Под сдавленное «Правда, Луи» он снова падает на кровать. Зажмуривается, обеими руками впивается в простыни до судороги в пальцах – но впалая грудь ходит ходуном, на лице выступает пот, а в воздух то и дело взметаются кровавые брызги. От этого кашля бежит прочь даже крыса и трясутся иссиня-черные тени. Людвиг вспоминает мать, последние ее дни – сотни таких крохотных рубинов, с каждым из которых ее покидала жизнь.
– Я устал, прости, – шепчет наконец мальчик, открыв влажные глаза, но тут же виновато отвернув голову. – Я устал, не могу больше сидеть… – Безымянная тянется к его лбу, он перехватывает запястье, шепчет: – Расскажи что-нибудь о маме… – Тут же осекается. – Нет, не о маме, не могу. О себе. Или о ком угодно. Давай сказку… я давно не слушал сказок.
От его лица опять отливает краска – и стремительно блекнут сама комната и Безымянная. Но зачарованное серебро хранит их, к ним не подобралась ни одна тень. Людвиг переводит глаза на свои ладони, выделяющиеся золотисто-смуглым пятном жизни, на собственную тень, падающую странной башней, – и не решается приблизиться к хрупкому мирку, который теплится на окровавленной кровати. Там, где длинноволосый принц забился в угол у стены. А белокурая дева в черном прилегла рядом, подложив ладонь под его горячую голову. Сколько… сколько лет Безымянная дружила с этой семьей? Почему это не потрясает, почему Людвиг, кажется, знал это? Из-за того, как сторонилась она революции? Из-за долгого-долгого траура? Из-за снов – ранних, полузабытых?
Она дружила с этой семьей. И там, как и у Бетховенов, никого не осталось, никто не танцует ни босиком, ни в шелковых туфлях, расшитых жемчугом; никто не смеется и не справляет Рождество. Какая ирония.
– Я расскажу тебе о рыцаре, – шепчет Безымянная, гладя волосы мальчика. – О рыцаре, он был болен с детства, но не знал об этом и потому очень рано начал совершать подвиги. Рыцарь был смугл и космат, драчлив и шумен, а сердце у него было такое огромное, что помещался туда весь его город и мир в придачу. – Мальчик, кажется, улыбается. – А звали его Людвиг. Как тебя, только по-немецки.

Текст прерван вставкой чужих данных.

-- ==== Sys2Proof/Laws/State.lean ====
section
/-! SUPPORT. What the shared updates of a state leave alone, one lemma for each field and update, for `simp`. The lemmas on registers
have the side condition that the register is not among those that the update may write; `decide` settles it for a register by name. -/

namespace Sys2Proof.Machine

open Sys2Proof
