/-! ### Dram -/

/-- One window of DRAM on channel 0, in state `st`. -/
def wCh (st : Nat) (x : Chan) : State := (((wMem.setFld MCT_CH_STATUS.STATE 0 st).setFld MCT_CH_STATUS.CAP_GIB 0 1).setFld MCT_SCRUB.EN 0 1).setChan 0 x
def wDueCh (d : Nat × Nat × Nat) : State := (wCh 2 {}).setDue d
/-- A population of one DIMM with two ranks of 32 GiB, one with too many ranks, and one that fails step 3. -/
def wPop : DimmPop := { populated := true, supported := true, dpc := 1, ranks := 2, rankGib := 32, speed := 3 }
def wPopBad : DimmPop := { wPop with ranks := 9 }
def wPopFails : DimmPop := { wPop with failed := 3 }
theorem witness_channel_training : State.reset.bootStep < 8 ∧ State.reset.fld MCT_CH_STATUS.STATE 0 = 0 ∧ dimmFits wPop = true ∧ wPop.failed = 0 ∧
    dimmFits wPopBad = false ∧ dimmFits wPopFails = true ∧ wPopFails.failed ≠ 0 := by decide +kernel
theorem witness_training_follows : (State.reset.setChan 0 { pop := some wPop }).fld MCT_CH_STATUS.STATE 1 = 0 ∧
    ((State.reset.setChan 0 { pop := some wPop }).chan 0).pop = some wPop := by decide +kernel
theorem witness_decode_write : State.reset.gate .macen .MCT_DECODE 0 (some 5) = .pass ∧ regAbsent .MCT_DECODE 0 = false := by decide +kernel
theorem witness_ecc_clear : wMem.gate .macen .MCT_ECC_COUNT 0 (some 0x8000) = .pass ∧ regAbsent .MCT_ECC_COUNT 0 = false ∧ bit (0x8000 : W) 15 = true := by
  decide +kernel
theorem witness_refresh : (wCh 2 { reads := [{}] }).fld MCT_CH_STATUS.STATE 0 = 2 ∧ tget 0 ((wCh 2 { reads := [{}] }).chan 0).postponed 3 < 8 ∧
    ((wCh 2 { reads := [{}] }).chan 0).reads ≠ [] ∧ 8 ≤ tget 0 ((wCh 2 { postponed := [(3, 8)] }).chan 0).postponed 3 := by decide +kernel
theorem witness_self_refresh : (wCh 2 { writes := [{}] }).fld MCT_CH_STATUS.STATE 0 = 2 ∧ ((wCh 2 { writes := [{}] }).chan 0).reads = [] ∧
    (wCh 3 {}).fld MCT_CH_STATUS.STATE 0 = 3 := by decide +kernel
theorem witness_parity : (wCh 2 { parity := 3 }).fld MCT_CH_STATUS.STATE 0 = 2 ∧ ((wCh 2 { parity := 3 }).chan 0).parity < 4 ∧
    4 ≤ ((wCh 2 { parity := 4 }).chan 0).parity := by decide +kernel
theorem witness_mc_read : (wCh 2 {}).readCh 7 = some 0 ∧ (wCh 2 {}).fld MCT_CH_STATUS.STATE 0 = 2 ∧ ((wCh 2 {}).chan 0).reads.length < 128 ∧
    (((wCh 2 {}).chan 0).writes.any fun q => q.line == 7) = false ∧ (wCh 2 { writes := [{ line := 7 }] }).readCh 7 = some 0 ∧
    (((wCh 2 { writes := [{ line := 7 }] }).chan 0).writes.any fun q => q.line == 7) = true ∧ (wCh 4 {}).readCh 7 = none := by decide +kernel
theorem witness_mc_write : (wCh 2 {}).place (7 * 64) = some (0, none, 448) ∧ ((wCh 2 {}).chan 0).writes.length < 96 ∧ (wCh 2 {}).chServes 0 = true ∧
    (wCh 4 {}).place (7 * 64) = some (0, none, 448) ∧ (wCh 4 {}).chServes 0 = false := by decide +kernel
theorem witness_burst : (wCh 2 { reads := [{ line := 7 }] }).mcPick 0 [{ line := 7 }] [] = some 0 ∧ ((wCh 2 { reads := [{ line := 7 }] }).chan 0).reads = [{ line := 7 }] ∧ ((wCh 2 { reads := [{ line := 7 }] }).chan 0).writes = [] ∧
    (wCh 2 { reads := [{ line := 7 }] }).fld MCT_CH_STATUS.ERASED_DEV 0 = 31 ∧ tget false (wCh 2 { reads := [{ line := 7 }] }).memPoison 7 = false ∧
    (wCh 2 { reads := [{ line := 7 }] }).partner 0 7 = none := by decide +kernel
theorem witness_device_erased : (4, 0, 2 * 32 + 17) ∈ (wDueCh (4, 0, 2 * 32 + 17)).mac.due ∧ (wDueCh (4, 0, 2 * 32 + 17)).pfw = false ∧
    (wDueCh (4, 0, 2 * 32 + 17)).fld MCT_CH_STATUS.STATE 0 = 2 ∧ (wDueCh (4, 0, 2 * 32 + 17)).fld MCT_CH_STATUS.ERASED_DEV 0 = 31 := by decide +kernel
theorem witness_ppr : (3, 0, 77) ∈ (wDueCh (3, 0, 77)).mac.due ∧ (wDueCh (3, 0, 77)).pfw = false ∧ (wDueCh (3, 0, 77)).fld MCT_CH_STATUS.STATE 0 = 2 := by
  decide +kernel
theorem witness_rank : ((wCh 2 {}).setFld MCT_CH_STATUS.SPARE 0 1).fld MCT_CH_STATUS.SPARE 0 = 1 ∧
    ((wCh 2 {}).setFld MCT_CH_STATUS.SPARE 0 1).fld MCT_CH_STATUS.STATE 0 = 2 ∧
    ((wCh 2 { copyRank := 31 }).setFld MCT_CH_STATUS.SPARE 0 2).fld MCT_CH_STATUS.SPARE 0 = 2 ∧
    ((wCh 2 { copyRank := 31 }).setFld MCT_CH_STATUS.SPARE 0 2).fld MCT_CH_STATUS.ERASED_RANK 0 = 31 := by decide +kernel
theorem witness_patrol : (wCh 2 { scrub := 5 }).fld MCT_SCRUB.EN 0 = 1 ∧ (wCh 2 { scrub := 5 }).fld MCT_CH_STATUS.STATE 0 = 2 ∧
    5 + 1 < (wCh 2 { scrub := 5 }).fld MCT_CH_STATUS.CAP_GIB 0 * 2 ^ 24 ∧
    (wCh 2 { scrub := 2 ^ 24 - 1 }).fld MCT_CH_STATUS.CAP_GIB 0 * 2 ^ 24 ≤ ((wCh 2 { scrub := 2 ^ 24 - 1 }).chan 0).scrub + 1 ∧ (wCh 2 { scrub := 5 }).chLine 0 (5 * 64) = some 5 ∧
    (wCh 2 { scrub := 5 }).fld MCT_CH_STATUS.ERASED_DEV 0 = 31 ∧ (wCh 2 { scrub := 5 }).partner 0 5 = none := by decide +kernel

– Мама тоже немка… австрийка…
– Да-да, возможно, он даже ее знал.
Людвиг все же подходит, застывает в изножье постели – но так, чтобы тень держалась подальше. Он глядит на серость, кровь и серебро, на свет из окна и от маленького силуэта, на ту, что подобна святой, и думает о горьком. Не знал ли он подобного в глубоком детстве? Чтобы мать ложилась подле кого-то из сыновей, чтобы отец стоял над ними и глядел? Просто глядел, не заявляя, что все это «приторные излишества», не бил Людвига и Николауса по губам, когда те целовали мать без разрешения: «Ты что себе позволяешь?»; «Ты не девка!». Если и было, он не помнит.
– У него была еще подруга из древнего рода, черная-черная девочка с белыми волосами, она любила зверей и мертвецов, – продолжает Безымянная, прижавшись виском к темени мальчика. – За ней часто бегали зайцы, она танцевала на кладбищах и хоронила людей, которых бросали непохороненными, хотя куда больше ей нравилось просто греться на солнце и плести венки.
– А ее как звали? – Сейчас он – со слабо блестящими глазами, с недоверчивой полуулыбкой – почти весел. Его не испугали, а захватили мрачные детали, может, потому, что мраком пропитано все вокруг. – Я бы тоже дружил с ней!
– С ней сложно, Луи, каждый называл ее по-своему, а она это принимала. Она была, в отличие от своих друзей, ужасно трусливой особой, к тому же суеверной, и считала, что угадавший ее имя мигом умрет. Но рыцарь Людвиг ничего не боялся. Он пообещал: «Я, я угадаю!» И девочка поверила. Поверила, потому что он был замечательным, а еще потому, что у него был самый красивый на свете герб – карп, выпрыгивающий из воды и превращающийся в дракона. И вот они однажды взяли – и сбежали из города, и началась война, и развела их, но они не потеряли друг друга, потому что он всегда слышал ее голос, а она – его музыку, он ведь был еще и музыкантом.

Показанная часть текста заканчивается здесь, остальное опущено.